Essa pressão sobre o preço dos alimentos deve se manter até o fim do ano, mas em menor proporção, segundo os economistas.
“O colchão da classe média vai se tornando cada vez mais fino com o passar do tempo, enquanto o auxílio emergencial, cujo valor já caiu pela metade – são R$ 300 -, só será concedido até dezembro”, afirma Braz.
“Uma queda mais significativa no preço do arroz deve ser observada no começo do ano que vem, com uma nova safra”, diz Maria Andrea.
Impacto sobre os mais pobres
De acordo com a pesquisadora do Ipea, o aumento recente nos preços corrói os ganhos dos mais pobres.
Nos últimos 12 meses encerrados em agosto, a inflação dos segmentos de renda mais baixa subiu 3,2%, atingindo uma taxa mais de duas vezes superior à da inflação das famílias de maior poder aquisitivo (1,5%), segundo o Ipea.
“Em agosto, por exemplo, as famílias de maior renda tiveram um alívio com a queda nos preços das mensalidades escolares, algo que não impacta a vida das famílias mais pobres”, diz ela.
O indicador do Ipea aponta que segmentos como vestuário e cama, mesa e banho registraram uma forte queda nos preços nos últimos meses, como reflexo da pandemia.

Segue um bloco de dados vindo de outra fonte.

-- ==== Sys2Proof/Certificates/Slice0/Obligations.lean ====
section
/-! DEFINITION. What the model is claimed to do: one statement for each family of commands and each kind of state, for the provers. -/

open Sys2Proof Sys2Proof.Machine

/-- The step: with a command at the front of the queue, step is exec of it on the state with the queue's rest. -/
def Obligations.StepRunsTheFront : Prop :=
  ∀ (s : State) (c : Instr) (l : List Instr), s.pending = c :: l → step s = exec c { s with pending := l }

/-- Commands complete (R13): one whose operands are well formed ends in a next state, whatever the state; one whose operands a field cannot hold, or that the manual reserves, is refused, and nothing happens. -/
def Obligations.CommandsComplete : Prop :=
  ∀ (c : Instr) (s : State), (Instr.wf c = true → ∃ t : State, exec c s = .next t) ∧ (Instr.wf c = false → exec c s = .refused .reservedOperand)

/-- Every step keeps the invariant: memory and registers stay in their canonical forms, and the SVN floor within its 64 fuses. -/
def Obligations.StepKeepsInvariant : Prop :=
  ∀ s t : State, s.Inv → step s = .next t → t.Inv

/-- The machine right after reset has the invariant. -/
def Obligations.ResetHasInvariant : Prop :=
  State.reset.Inv

/-- What no step undoes (R490, R498): the SVN floor and the key store's number never fall. -/
def Obligations.FloorAndKeysNeverFall : Prop :=
  ∀ s t : State, step s = .next t → s.flash.svnFloor ≤ t.flash.svnFloor ∧ s.flash.kseq ≤ t.flash.kseq

/-- Reset (R12, R38, R118, R312, R327, R341, R343, R436, R441, R455, R482, R541): no command waits, nothing is held, and the registers named here read the values that the manual gives at reset. -/
def Obligations.ResetState : Prop :=
  let s := State.reset
  s.pending = [] ∧ s.conns = [] ∧ s.parts = [] ∧ s.epochs = [] ∧ s.fab = [] ∧ s.tally = [] ∧ s.groups = [] ∧ s.clock = ⟨0, 0, 0⟩ ∧ (∀ k, s.mem.byte k = 0 ∧ s.mem.bad k = false) ∧
    (∀ k < 136, s.fld (rStroll k) 6 0 = 64 ∧ s.fld (rArith k) 7 0 = 0) ∧ (∀ p < 8, s.fld (rWdog p) 63 32 = 500 ∧ s.reg (rTerm p) = 0 ∧ s.reg (rPoison p) = 0) ∧
    (∀ q < 256, s.fld (rHmcCtrl q) 15 8 = 12 ∧ s.fld (rHmcCtrl q) 6 0 = 32 ∧ s.fld (rTalCtrl q) 1 0 = 0) ∧ s.fld rTherm 23 16 = 105 ∧ s.fld rTherm 15 8 = 95 ∧ s.fld rTherm 7 0 = 85 ∧
    (∀ d < 4, ∀ n < 4, s.fld (rLink d n) 63 62 = 1) ∧ s.fld rNwtCtrl 63 48 = 0xB806 ∧ s.fld rPtpCtrl 31 16 = 1000 ∧ s.fld rHctl 63 48 = 24 ∧ s.fld rHctl 47 40 = 3 ∧ s.fld rHctl 39 32 = 2 ∧ s.fld rHctl 31 24 = 2 ∧
    s.fld rHctl 0 0 = 1 ∧ s.fld rPwrStat 63 60 = 8 ∧ s.fld rPwrCtrl 63 48 = 3200 ∧ s.fld rPwrCtrl 47 32 = 3600 ∧ s.reg rRstage = 0 ∧ s.reg rRdrop = 0 ∧ s.fld rGovSt 31 0 = 0

/-- Idling: on an empty queue one ECLK passes. The model's choice (log 1): time goes on by 4/7 ns, slewed by the frequency correction (R301, R436), the stroll counters and gaps of the arrays (R118, R120, R123), the stall counters (R328) and the waits at busy banks (R284) count, and nothing else changes. Cluster time is held with a fraction in units of 1/700,000,000 ns. -/
def Obligations.IdleTicks : Prop :=
  ∀ s : State, s.pending = [] → ∃ t : State, step s = .next t ∧ t.clock.eclk = s.clock.eclk + 1 ∧
    (t.clock.ns * 700000000 + t.clock.frac : Int) = s.clock.ns * 700000000 + s.clock.frac + 4 * (100000000 + signed 16 (t.fld rPtpStat 15 0)) ∧
    t = { s with clock := t.clock, regs := t.regs, cores := t.cores } ∧ (∀ k, t.core k = { s.core k with arrays := (t.core k).arrays }) ∧
    (Tab.rising s.cores → (∀ e ∈ s.cores, Tab.rising e.2.arrays) → ∀ k n, (t.core k).arr n = ((s.core k).arr n).passGap s.clock.eclk (s.fld (rStroll k) 6 0)) ∧
    s.sameRegsBut t (fun a => (∃ e ∈ s.cores, a = rFeedStat e.1 ∨ ∃ f ∈ (s.core e.1).arrays, a = rAstroll e.1 f.1) ∨ ∃ r ∈ s.fab, a = rMbconf (s.masterOf r))

/-- Memory holds what was written (R277, R280, R340): the bytes of a masked write read back, every other byte reads as before, and the write keeps the canonical form. A poison group that the write covers takes the mark that its bytes carry; one that it covers in part keeps its mark or takes theirs; any other keeps its mark. -/
def Obligations.MemoryHoldsWrites : Prop :=
  ∀ (m : Memory) (k : Nat) (bs : List PByte), k + bs.length ≤ stackDpa ∨ stackDpa ≤ k →
    let w := m.writeB k bs
    (∀ i b, bs[i]? = some b → w.byte (k + i) = b.1) ∧ (∀ j, j < k ∨ k + bs.length ≤ j → w.byte j = m.byte j) ∧ (m.wf → w.wf) ∧
    (∀ j, let g := groupOf j
      let n := Machine.groupSize j
      let mine := ∃ i b, bs[i]? = some b ∧ b.2 = true ∧ g ≤ k + i ∧ k + i < g + n
      (g + n ≤ k ∨ k + bs.length ≤ g → w.bad j = m.bad j) ∧ (k ≤ g → g + n ≤ k + bs.length → (w.bad j = true ↔ mine)) ∧
      (g < k + bs.length → k < g + n → g < k ∨ k + bs.length < g + n → (w.bad j = true ↔ m.bad j = true ∨ mine)))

“Mas ainda que os empresários desses setores repassem algum aumento até o fim do ano, não será nada significativo, simplesmente porque não há demanda”, diz Maria Andrea.
“Não há qualquer fator que justifique uma pressão inflacionária generalizada no Brasil”.
Com 13 milhões de desempregados, 6 milhões de “desalentados” (quem desistiu de procurar trabalho) e 40 milhões sobrevivendo no setor informal, o Brasil está longe de entrever uma retomada da economia, afirma Ladislau Dowbor.
“A grande massa da população está fragilizada e endividada”, diz o professor da PUC-SP. Segundo ele, parte do que foi ganho com o auxílio emergencial sustentou o sistema financeiro, com pagamento de cheque especial e juros do cartão.
“O país soma 61 milhões de pessoas ‘negativadas’, ou seja, com nome sujo, porque não entendem que a cobrança dos juros é mensal, e não anual, como no resto do mundo”, diz. Como exemplo, Dowbor cita a taxa de juros do crédito rotativo, que está em 255% no Brasil ao ano — contra 11% no Canadá, por exemplo. “Isso trava completamente a capacidade de compra”, afirma.
Do lado dos comerciantes, não há expectativas positivas sequer para a principal data do ano, o Natal.
“Cerca de 9 milhões de pessoas tiveram o seu contrato de trabalho suspenso no Brasil durante a pandemia”, diz Fábio Pina, assessor econômico da Federação do Comércio de Bens, Serviços e Turismo do Estado de São Paulo (FecomercioSP).
“Parte desses trabalhadores nem vai voltar à ativa, porque muitas empresas como restaurantes, bares, cinemas, pequenos negócios de eventos e vestuário fecharam as portas”, afirma. Com menos gente recebendo o 13º salário, menos dinheiro será injetado na economia em novembro e dezembro.
“Vamos ter certamente um Natal pior do que o do ano passado”, diz.
Para 2021, os economistas acreditam que o Brasil vai ficar perto da meta de inflação, de 3%, sem superá-la.
O movimento de recuperação da economia será muito gradual — bem distante do “V da Nike”, figura usada pelo ministro da Economia, Paulo Guedes, para apontar uma ascensão apenas um pouco mais lenta que a queda.
“A retomada da economia vai depender fundamentalmente do equilíbrio fiscal, para recuperar a confiança dos investidores”, diz Fábio Pina.
Na opinião de André Braz, os governantes poderiam começar cortando o próprio salário, para mostrar o quanto estão comprometidos com a redução de despesas e o equilíbrio das contas públicas.
“Mas raramente as equipes econômica e política deste governo entram em acordo.”